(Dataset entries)
==========

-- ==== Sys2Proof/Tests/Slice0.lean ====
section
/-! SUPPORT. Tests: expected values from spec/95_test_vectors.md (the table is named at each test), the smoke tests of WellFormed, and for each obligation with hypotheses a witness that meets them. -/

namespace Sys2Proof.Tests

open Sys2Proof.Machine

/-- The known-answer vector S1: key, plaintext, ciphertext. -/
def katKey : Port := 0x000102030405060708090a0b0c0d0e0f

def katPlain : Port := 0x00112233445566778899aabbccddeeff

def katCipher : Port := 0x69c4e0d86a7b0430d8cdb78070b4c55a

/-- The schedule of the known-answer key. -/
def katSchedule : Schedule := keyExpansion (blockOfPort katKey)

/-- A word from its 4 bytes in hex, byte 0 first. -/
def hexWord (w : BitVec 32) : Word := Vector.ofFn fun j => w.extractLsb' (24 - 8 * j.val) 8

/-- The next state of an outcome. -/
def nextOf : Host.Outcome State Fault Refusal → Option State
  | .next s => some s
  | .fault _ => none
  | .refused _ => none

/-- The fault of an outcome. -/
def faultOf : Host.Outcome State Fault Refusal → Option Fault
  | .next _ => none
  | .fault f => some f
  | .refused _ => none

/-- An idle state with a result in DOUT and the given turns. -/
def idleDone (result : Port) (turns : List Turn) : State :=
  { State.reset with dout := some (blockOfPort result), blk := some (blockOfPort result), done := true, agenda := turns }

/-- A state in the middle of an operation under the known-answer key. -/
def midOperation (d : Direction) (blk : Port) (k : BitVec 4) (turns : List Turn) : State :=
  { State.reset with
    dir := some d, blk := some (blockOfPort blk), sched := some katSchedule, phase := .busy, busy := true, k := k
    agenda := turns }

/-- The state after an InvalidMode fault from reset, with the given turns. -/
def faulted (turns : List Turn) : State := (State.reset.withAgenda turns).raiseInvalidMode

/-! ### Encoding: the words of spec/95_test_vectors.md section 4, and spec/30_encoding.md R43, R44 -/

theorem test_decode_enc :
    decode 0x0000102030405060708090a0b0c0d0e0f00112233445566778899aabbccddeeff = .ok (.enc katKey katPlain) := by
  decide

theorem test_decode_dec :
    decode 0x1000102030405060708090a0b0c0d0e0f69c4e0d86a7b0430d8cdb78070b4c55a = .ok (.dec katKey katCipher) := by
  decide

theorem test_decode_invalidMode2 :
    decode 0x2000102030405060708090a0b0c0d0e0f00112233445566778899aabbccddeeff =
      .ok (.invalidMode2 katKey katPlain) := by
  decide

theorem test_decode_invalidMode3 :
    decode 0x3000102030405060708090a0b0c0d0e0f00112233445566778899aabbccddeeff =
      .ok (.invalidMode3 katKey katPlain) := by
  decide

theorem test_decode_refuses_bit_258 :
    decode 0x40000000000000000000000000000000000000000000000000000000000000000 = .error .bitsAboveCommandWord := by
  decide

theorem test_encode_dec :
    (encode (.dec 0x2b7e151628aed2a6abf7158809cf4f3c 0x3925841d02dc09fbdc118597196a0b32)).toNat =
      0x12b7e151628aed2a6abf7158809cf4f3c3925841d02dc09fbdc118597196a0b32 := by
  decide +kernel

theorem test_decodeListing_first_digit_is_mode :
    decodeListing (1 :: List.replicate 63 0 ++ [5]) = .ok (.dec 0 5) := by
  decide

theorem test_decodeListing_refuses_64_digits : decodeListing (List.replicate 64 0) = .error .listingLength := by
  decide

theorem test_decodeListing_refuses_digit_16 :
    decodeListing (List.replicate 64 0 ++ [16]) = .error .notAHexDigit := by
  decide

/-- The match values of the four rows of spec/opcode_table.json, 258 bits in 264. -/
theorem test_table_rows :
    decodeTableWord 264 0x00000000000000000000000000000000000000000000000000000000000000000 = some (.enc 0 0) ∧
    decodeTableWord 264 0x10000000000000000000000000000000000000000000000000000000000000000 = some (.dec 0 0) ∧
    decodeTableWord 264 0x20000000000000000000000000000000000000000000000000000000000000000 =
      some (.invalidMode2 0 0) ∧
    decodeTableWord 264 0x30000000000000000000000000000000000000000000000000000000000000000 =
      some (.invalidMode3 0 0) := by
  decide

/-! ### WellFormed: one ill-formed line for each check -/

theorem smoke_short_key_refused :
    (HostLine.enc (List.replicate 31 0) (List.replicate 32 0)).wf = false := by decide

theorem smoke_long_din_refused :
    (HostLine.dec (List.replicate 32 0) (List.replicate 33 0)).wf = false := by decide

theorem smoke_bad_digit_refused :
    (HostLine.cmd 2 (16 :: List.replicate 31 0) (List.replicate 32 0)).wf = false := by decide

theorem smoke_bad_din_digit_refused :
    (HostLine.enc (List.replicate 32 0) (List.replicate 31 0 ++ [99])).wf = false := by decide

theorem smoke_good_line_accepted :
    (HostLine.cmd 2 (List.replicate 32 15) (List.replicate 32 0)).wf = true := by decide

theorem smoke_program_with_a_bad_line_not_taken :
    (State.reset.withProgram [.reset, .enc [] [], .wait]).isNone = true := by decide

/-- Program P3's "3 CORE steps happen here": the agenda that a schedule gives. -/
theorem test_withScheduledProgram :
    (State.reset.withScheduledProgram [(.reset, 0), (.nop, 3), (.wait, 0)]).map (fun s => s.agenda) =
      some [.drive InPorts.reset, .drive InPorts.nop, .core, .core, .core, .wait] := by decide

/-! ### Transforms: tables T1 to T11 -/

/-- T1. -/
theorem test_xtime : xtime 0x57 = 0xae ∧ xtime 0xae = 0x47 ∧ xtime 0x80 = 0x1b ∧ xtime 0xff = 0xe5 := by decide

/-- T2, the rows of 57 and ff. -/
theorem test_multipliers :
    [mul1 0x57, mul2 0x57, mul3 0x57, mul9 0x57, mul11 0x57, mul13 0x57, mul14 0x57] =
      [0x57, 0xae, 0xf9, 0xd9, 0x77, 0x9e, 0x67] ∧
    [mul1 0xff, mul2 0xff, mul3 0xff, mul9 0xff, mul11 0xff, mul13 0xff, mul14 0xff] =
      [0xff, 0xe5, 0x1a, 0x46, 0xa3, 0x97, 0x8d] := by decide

==========

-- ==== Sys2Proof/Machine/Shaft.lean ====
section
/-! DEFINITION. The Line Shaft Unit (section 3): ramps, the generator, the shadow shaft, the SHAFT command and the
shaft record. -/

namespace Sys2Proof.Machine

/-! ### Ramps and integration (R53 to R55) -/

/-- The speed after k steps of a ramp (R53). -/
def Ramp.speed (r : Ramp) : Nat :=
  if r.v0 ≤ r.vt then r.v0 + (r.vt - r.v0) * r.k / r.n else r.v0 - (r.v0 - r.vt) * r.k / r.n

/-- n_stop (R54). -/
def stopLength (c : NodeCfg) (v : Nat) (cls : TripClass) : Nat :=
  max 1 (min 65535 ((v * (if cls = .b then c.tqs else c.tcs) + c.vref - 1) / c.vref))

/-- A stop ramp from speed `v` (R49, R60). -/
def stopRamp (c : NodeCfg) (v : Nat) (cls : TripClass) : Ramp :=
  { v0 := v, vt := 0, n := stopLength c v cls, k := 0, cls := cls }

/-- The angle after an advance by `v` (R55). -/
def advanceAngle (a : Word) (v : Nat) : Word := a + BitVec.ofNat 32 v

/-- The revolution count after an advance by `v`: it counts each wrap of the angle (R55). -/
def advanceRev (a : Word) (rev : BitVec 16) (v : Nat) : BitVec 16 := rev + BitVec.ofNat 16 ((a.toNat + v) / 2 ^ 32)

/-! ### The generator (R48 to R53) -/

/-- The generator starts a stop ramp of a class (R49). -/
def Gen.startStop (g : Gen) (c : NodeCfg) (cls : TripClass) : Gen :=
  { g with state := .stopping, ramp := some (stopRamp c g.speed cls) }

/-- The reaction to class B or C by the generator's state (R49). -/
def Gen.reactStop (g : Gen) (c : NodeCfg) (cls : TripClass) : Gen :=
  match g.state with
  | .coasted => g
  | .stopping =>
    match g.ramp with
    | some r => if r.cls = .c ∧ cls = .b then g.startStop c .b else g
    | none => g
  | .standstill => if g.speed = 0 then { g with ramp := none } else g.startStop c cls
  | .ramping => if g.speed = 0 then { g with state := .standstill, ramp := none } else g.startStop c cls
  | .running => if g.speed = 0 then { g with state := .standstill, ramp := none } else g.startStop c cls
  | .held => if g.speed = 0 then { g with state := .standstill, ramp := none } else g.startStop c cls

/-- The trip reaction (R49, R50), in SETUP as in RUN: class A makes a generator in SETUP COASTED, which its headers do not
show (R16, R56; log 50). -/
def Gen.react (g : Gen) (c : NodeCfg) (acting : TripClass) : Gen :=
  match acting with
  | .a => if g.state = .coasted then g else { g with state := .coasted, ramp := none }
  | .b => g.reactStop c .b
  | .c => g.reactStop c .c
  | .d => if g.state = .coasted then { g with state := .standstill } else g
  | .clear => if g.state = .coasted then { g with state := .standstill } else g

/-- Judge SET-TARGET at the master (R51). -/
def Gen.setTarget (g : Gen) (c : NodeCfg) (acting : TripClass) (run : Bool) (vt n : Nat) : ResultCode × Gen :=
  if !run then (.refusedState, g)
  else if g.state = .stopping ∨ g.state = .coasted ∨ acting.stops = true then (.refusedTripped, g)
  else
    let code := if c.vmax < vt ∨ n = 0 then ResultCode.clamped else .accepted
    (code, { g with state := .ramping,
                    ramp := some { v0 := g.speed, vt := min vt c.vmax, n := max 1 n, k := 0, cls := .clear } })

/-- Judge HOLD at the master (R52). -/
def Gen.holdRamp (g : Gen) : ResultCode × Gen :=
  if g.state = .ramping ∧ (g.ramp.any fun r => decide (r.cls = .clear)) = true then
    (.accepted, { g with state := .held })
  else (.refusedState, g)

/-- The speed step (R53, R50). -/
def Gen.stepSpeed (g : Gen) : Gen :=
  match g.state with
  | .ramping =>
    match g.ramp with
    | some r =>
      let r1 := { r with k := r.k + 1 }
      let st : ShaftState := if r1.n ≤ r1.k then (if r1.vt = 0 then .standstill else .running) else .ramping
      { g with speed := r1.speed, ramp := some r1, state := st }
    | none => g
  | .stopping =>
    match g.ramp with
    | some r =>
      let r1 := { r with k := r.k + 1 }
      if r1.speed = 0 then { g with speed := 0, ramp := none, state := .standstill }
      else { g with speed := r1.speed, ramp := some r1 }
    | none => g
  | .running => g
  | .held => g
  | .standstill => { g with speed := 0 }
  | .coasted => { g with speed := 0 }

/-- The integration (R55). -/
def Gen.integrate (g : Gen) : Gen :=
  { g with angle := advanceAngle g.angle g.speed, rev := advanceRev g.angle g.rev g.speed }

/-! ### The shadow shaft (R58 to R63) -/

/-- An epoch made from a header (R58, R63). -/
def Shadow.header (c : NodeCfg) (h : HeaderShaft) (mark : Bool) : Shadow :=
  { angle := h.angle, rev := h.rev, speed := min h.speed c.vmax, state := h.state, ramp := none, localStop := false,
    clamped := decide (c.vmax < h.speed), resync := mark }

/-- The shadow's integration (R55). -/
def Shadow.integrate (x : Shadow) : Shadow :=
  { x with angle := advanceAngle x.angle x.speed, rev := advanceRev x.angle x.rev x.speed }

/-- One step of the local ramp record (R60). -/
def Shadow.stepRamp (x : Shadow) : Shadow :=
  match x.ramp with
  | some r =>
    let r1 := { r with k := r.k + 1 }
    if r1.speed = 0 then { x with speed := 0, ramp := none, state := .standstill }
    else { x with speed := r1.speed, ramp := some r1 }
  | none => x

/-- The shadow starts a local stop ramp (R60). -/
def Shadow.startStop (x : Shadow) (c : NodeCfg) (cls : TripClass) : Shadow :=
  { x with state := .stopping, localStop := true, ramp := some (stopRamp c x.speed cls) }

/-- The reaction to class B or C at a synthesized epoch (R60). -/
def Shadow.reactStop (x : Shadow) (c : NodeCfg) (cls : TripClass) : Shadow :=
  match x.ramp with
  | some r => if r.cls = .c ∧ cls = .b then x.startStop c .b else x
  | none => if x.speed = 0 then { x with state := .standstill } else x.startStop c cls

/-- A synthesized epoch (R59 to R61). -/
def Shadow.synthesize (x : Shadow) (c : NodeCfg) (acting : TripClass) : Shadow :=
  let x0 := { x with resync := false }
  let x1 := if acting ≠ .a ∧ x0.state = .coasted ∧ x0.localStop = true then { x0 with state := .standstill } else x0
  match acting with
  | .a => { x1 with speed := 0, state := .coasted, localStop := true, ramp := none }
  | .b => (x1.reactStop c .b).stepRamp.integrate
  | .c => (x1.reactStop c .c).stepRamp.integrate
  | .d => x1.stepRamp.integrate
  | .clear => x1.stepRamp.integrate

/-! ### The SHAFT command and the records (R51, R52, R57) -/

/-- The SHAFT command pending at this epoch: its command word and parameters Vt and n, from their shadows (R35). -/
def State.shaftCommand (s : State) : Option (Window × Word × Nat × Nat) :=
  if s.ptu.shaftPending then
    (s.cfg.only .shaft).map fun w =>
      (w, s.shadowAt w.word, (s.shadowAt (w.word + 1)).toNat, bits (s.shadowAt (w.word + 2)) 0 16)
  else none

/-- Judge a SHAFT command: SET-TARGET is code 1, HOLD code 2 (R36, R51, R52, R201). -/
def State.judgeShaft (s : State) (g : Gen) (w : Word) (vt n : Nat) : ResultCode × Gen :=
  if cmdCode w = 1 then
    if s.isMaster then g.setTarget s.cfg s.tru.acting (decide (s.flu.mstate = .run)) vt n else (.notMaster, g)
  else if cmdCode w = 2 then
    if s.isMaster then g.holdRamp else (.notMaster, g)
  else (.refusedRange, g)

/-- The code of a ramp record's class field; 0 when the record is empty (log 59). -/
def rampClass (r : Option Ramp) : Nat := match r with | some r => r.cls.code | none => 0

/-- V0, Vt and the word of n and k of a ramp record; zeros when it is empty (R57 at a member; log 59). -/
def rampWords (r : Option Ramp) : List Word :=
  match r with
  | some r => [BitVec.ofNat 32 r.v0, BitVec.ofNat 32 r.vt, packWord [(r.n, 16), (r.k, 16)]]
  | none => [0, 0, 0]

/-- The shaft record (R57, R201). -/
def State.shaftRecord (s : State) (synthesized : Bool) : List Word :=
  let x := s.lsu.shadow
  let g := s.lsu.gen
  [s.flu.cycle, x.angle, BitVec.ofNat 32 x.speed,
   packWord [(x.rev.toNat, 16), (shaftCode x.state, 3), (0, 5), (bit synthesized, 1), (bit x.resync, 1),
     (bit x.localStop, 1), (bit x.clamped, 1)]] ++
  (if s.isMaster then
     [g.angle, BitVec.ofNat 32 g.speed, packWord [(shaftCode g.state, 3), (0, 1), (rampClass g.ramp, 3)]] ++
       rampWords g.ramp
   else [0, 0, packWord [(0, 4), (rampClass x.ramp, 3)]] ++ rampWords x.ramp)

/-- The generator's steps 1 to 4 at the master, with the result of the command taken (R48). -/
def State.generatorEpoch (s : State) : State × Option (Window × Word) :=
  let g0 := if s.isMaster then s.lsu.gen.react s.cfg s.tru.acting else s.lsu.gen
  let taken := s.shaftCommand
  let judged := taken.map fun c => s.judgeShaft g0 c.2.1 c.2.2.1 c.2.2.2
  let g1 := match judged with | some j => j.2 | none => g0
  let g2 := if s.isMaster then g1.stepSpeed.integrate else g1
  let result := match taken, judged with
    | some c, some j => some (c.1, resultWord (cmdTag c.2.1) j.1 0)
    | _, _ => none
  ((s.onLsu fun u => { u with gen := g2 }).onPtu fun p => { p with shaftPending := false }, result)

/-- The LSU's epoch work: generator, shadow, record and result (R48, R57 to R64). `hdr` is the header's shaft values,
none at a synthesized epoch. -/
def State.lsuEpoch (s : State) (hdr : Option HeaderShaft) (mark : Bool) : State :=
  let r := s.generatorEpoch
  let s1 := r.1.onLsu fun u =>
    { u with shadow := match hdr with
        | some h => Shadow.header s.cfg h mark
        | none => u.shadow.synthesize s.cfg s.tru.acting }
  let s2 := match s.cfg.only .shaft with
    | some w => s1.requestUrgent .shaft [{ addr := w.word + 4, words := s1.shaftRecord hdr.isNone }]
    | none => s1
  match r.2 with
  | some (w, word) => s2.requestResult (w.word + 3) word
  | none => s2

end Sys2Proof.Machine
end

==========

*Problem to work on:* Go line by line through the records and copy those that contain the word "Option".

*Solution:*
def nextOf : Host.Outcome State Fault Refusal → Option State
def faultOf : Host.Outcome State Fault Refusal → Option Fault
def State.shaftCommand (s : State) : Option (Window × Word × Nat × Nat) :=
def rampClass (r : Option Ramp) : Nat := match r with | some r => r.cls.code | none => 0
def rampWords (r : Option Ramp) : List Word :=
def State.generatorEpoch (s : State) : State × Option (Window × Word) :=
def State.lsuEpoch (s : State) (hdr : Option HeaderShaft) (mark : Bool) : State :=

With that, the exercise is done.